As both an advocate of private sector road financing and an Arizona taxpayer, I’m pleased to report that Arizona Gov. Jan Brewer has signed into law House Bill 2396, which overhauls and modernizes the state’s enabling legislation to facilitate privately-financed transportation infrastructure through public-private partnerships (PPPs).
This is a very positive development for Arizona which, despite the current recession and hard-hit metro housing market, is poised for significant long-term growth and lacks the funding for the infrastructure necessary to support it. As I wrote in the Arizona Republic last March:
Public-private partnerships offer Arizona good options at a time when tax dollars are stretched thin and traffic is worsening. These partnerships won’t entirely close the funding gap, and they won’t be appropriate for every project. But they are a powerful tool that is particularly well-suited for big-ticket projects like interstate expansions; truck-only toll lanes to improve safety; boosting the economy by speeding the movement of goods; and adding road capacity in the Phoenix-Tucson corridor. […]
The potential in Arizona is tremendous. Private companies can finance roads upfront and get them built quickly. For the health of the economy, it is vital that Phoenix’s infrastructure investment keep pace with population growth.
Those worsening morning commutes across the Valley are evidence that the government is struggling to do so. The status quo will deliver aging roads and traffic jams. It’s time to fundamentally rethink how we fund our roads and highways.

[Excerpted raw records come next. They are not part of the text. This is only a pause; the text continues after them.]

-- ==== Sys2Proof/Syntax.lean ====
section
/-! DEFINITION. The commands of the block, one constructor per row of spec/opcode_table.json
(30_encoding.md R61, R69). -/

namespace Sys2Proof

/-- A command. Every operand but `sel` is implicit (30_encoding.md R63). -/
inductive Instr where
  /-- `CALUNPACK` (41_calunpack.md R100). -/
  | calunpack
  /-- `RAWPARSE` (42_rawparse.md R120). -/
  | rawparse
  /-- `COMPENSATE sel` (43_compensate.md R130); all eight selectors are legal (30_encoding.md R62). -/
  | compensate (sel : Sel)
deriving DecidableEq, Repr

end Sys2Proof
end

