/-! ### The stages read the `TFINE` just written (43_compensate.md R134) -/

variable (sel : Sel) (s : State)

theorem compensateStages_tfine_ne {sel : Sel} (h : sel ≠ 0) : (compensateStages sel s).tfine = nextTfine s := by
  rw [compensateStages_tfine, if_neg h]

/-- A set pressure bit means a selector other than 0, so the temperature stage has run. -/
theorem compensateStages_out_p_eq_stage :
    (compensateStages sel s).out.p =
      if sel.getLsbD 0 then stagePressure s.raw.p (compensateStages sel s).tfine s.coef else 0 := by
  rw [compensateStages_out_p, selectsPressure_eq]
  split
  next hp => rw [compensateStages_tfine_ne s (sel_ne_zero_of_pressure hp)]
  next => rfl

/-- A set humidity bit means a selector other than 0, so the temperature stage has run. -/
theorem compensateStages_out_h_eq_stage :
    (compensateStages sel s).out.h =
      if sel.getLsbD 2 then stageHumidity s.raw.h (compensateStages sel s).tfine s.coef else 0 := by
  rw [compensateStages_out_h, selectsHumidity_eq]
  split
  next hh => rw [compensateStages_tfine_ne s (sel_ne_zero_of_humidity hh)]
  next => rfl

/-- Once the temperature stage has run, `OUT_T` is a function of `TFINE` and bit 1 (43_compensate.md R135). -/
theorem compensateStages_out_t_eq_reading {sel : Sel} (h : sel ≠ 0) :
    (compensateStages sel s).out.t =
      if sel.getLsbD 1 then temperatureReading (compensateStages sel s).tfine
      else unselectedTemperature (temperatureReading (compensateStages sel s).tfine) := by
  rw [compensateStages_out_t, if_neg h, compensateStages_tfine_ne s h, selectsTemperature_eq]

/-- `COMPENSATE NONE` leaves the outputs as ZERO wrote them (43_compensate.md R136). -/
theorem compensateStages_zero : compensateStages 0 s = zeroOutputs s := rfl

end Sys2Proof.Machine

namespace Sys2Proof.Proofs

open Sys2Proof.Machine

/-- Settles O36: the state both paths leave, and each stage's output on the `TFINE` just written. -/
theorem compensateFollowsSequence : Obligations.CompensateFollowsSequence := by
  unfold Obligations.CompensateFollowsSequence
  refine ⟨fun s sel h => exec_compensate_absent sel h, fun s sel hc hr =>
    ⟨_, exec_compensate_present sel hc hr, toInt_statusOk, ?zero, ?nonzero,
      compensateStages_out_p_eq_stage sel s, compensateStages_out_h_eq_stage sel s⟩⟩
  case zero =>
    rintro rfl
    rw [compensateStages_zero]
    exact ⟨rfl, rfl, rfl⟩
  case nonzero =>
    intro h
    have hvalid : (compensateStages sel s).tfValid = true := by rw [compensateStages_tfValid, if_neg h]
    exact ⟨compensateStages_tfine_ne s h, hvalid, compensateStages_out_t_eq_reading s h⟩

/-- Settles O37: for selector 0 the stages are ZERO alone. -/
theorem compensateNoneZeroesOutputs : Obligations.CompensateNoneZeroesOutputs := by
  unfold Obligations.CompensateNoneZeroesOutputs
  intro s hc hr
  refine ⟨_, exec_compensate_present 0 hc hr, ?_⟩
  rw [compensateStages_zero]
  simp

/-- Settles O38: the status where both flags are set, and where one is clear. -/
theorem compensateStatusIsOkOrNullReference : Obligations.CompensateStatusIsOkOrNullReference := by
  unfold Obligations.CompensateStatusIsOkOrNullReference
  intro s sel
  by_cases h : s.calValid = true ∧ s.rawValid = true
  · obtain ⟨hc, hr⟩ := h
    exact ⟨_, exec_compensate_present sel hc hr, by simp [hc, hr]⟩
  · have habsent : s.calValid = false ∨ s.rawValid = false := by simpa [Decidable.or_iff_not_imp_left] using h
    exact ⟨_, exec_compensate_absent sel habsent, by simp [h]⟩
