/-- LOSS_NOTICE: the notices of a core due by now. -/
def Die.lossNotices (c : CoreIx) (d : Die) : Die :=
  let due := d.cores[c].rings.losses.filter (fun x => decide (x.due ≤ d.clock.clk))
  if due.isEmpty then d
  else
    due.foldl (fun d x => d.lossLands c x)
      (d.modCore c (fun k => { k with rings := { k.rings with losses := k.rings.losses.filter (fun x => decide (d.clock.clk < x.due)) } }))

def execLossNotice (a : CoreRef) (s : State) : Out := onDie s a.die (Die.lossNotices a.core)

/-- What lands at one core at the end of a clock cycle: completed stores, increments, notices, and the records that become
visible (R259, R262, R282, R285). -/
def Die.arrivalsLand (d : Die) (c : CoreIx) : Die := (Die.lossNotices c ((d.storesDone c).landIncs c)).showRings c

/-- What is still to come in the present clock cycle, beside the landings that are due, leaves a wait as it is: nothing waits
at the router; and the wait's own request holds the cycle, with nothing of the link side in hand, or it is a count that no
`sig` or `cons` of the cycle changes. -/
def Die.waitSettled (d : Die) (c : CoreIx) (w : Waiting) : Bool :=
  d.router.local_.isEmpty && d.router.inq.toList.all List.isEmpty
  && ((d.holdsItself c w && !d.cores[c].rings.inHand)
      || match w.what with | .count _ _ => !d.incIssues c | _ => false)

/-- WAIT_TIMEOUT: the last cycle of a wait ends (R264). The wait is evaluated as at the cycle's start; then what lands in the
cycle is applied, and a wait still unmet is judged. Where more may land, the end of the cycle judges it (log entry 15). -/
def Die.waitTimeout (c : CoreIx) (d : Die) : Die :=
  if (d.lastWaits c).isEmpty then d
  else
    let e := d.evalWaits c
    let ws := (e.lastWaits c).filter (e.waitSettled c)
    let e := if ws.isEmpty then e
      else ((e.modCore c (fun k => k.landWrites none e.clock.clk)).arrivalsLand c).judgeWaits c ws
    e.landSummaries c none

def execWaitTimeout (a : CoreRef) (s : State) : Out := onDie s a.die (Die.waitTimeout a.core)

/-! ### Messages that have had their answer (R283, R285) -/

/-- A flit or a notice of a message of this die's core is still under way: its send has flits to inject, or one is on the
mesh or at a core. -/
def Die.underWay (d : Die) (src : CoreIx) (seq : BitVec 32) : Bool :=
  let at_ (h : MsgHdr) : Bool := !h.ho && h.src = d.designator src && h.seq = seq
  d.cores[src].rings.sends.any (fun s => s.seq = seq)
  || d.net.mesh.any (fun f => match f.load with | .msg m _ _ => at_ m.hdr | .store _ _ => false)
  || d.cores.toList.any (fun k =>
      k.rings.arrive.any (fun a => match a with | .mesh m _ _ => at_ m.hdr | .link _ _ => false)
      || k.rings.losses.any (fun x => x.from_.isNone && x.src = d.designator src && x.seq = seq))

/-- An answered message is forgotten once nothing of it is under way: its sequence number may come again. -/
def Die.forgetAnswered (d : Die) : Die :=
  let d := if d.net.lost.isEmpty then d else { d with net := { d.net with lost := d.net.lost.filter (fun x => d.underWay x.1 x.2) } }
  if d.cores.toList.all (fun k => k.rings.refusedMsgs.isEmpty) then d
  else { d with cores := d.cores.map (fun k => if k.rings.refusedMsgs.isEmpty then k else { k with rings := { k.rings with
      refusedMsgs := k.rings.refusedMsgs.filter (fun x => d.underWay (desCore x.1.toNat) x.2) } }) }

The enactment of HB 2396 is a sign that the “rethinking” is well underway in Arizona. Kudos to the legislature, Brewer and the Arizona Department of Transportation for taking proactive steps to address the state’s looming growth challenges and joining California, New York, Puerto Rico and other states that have recently embraced PPPs and innovative transportation finance to close major infrastructure gaps.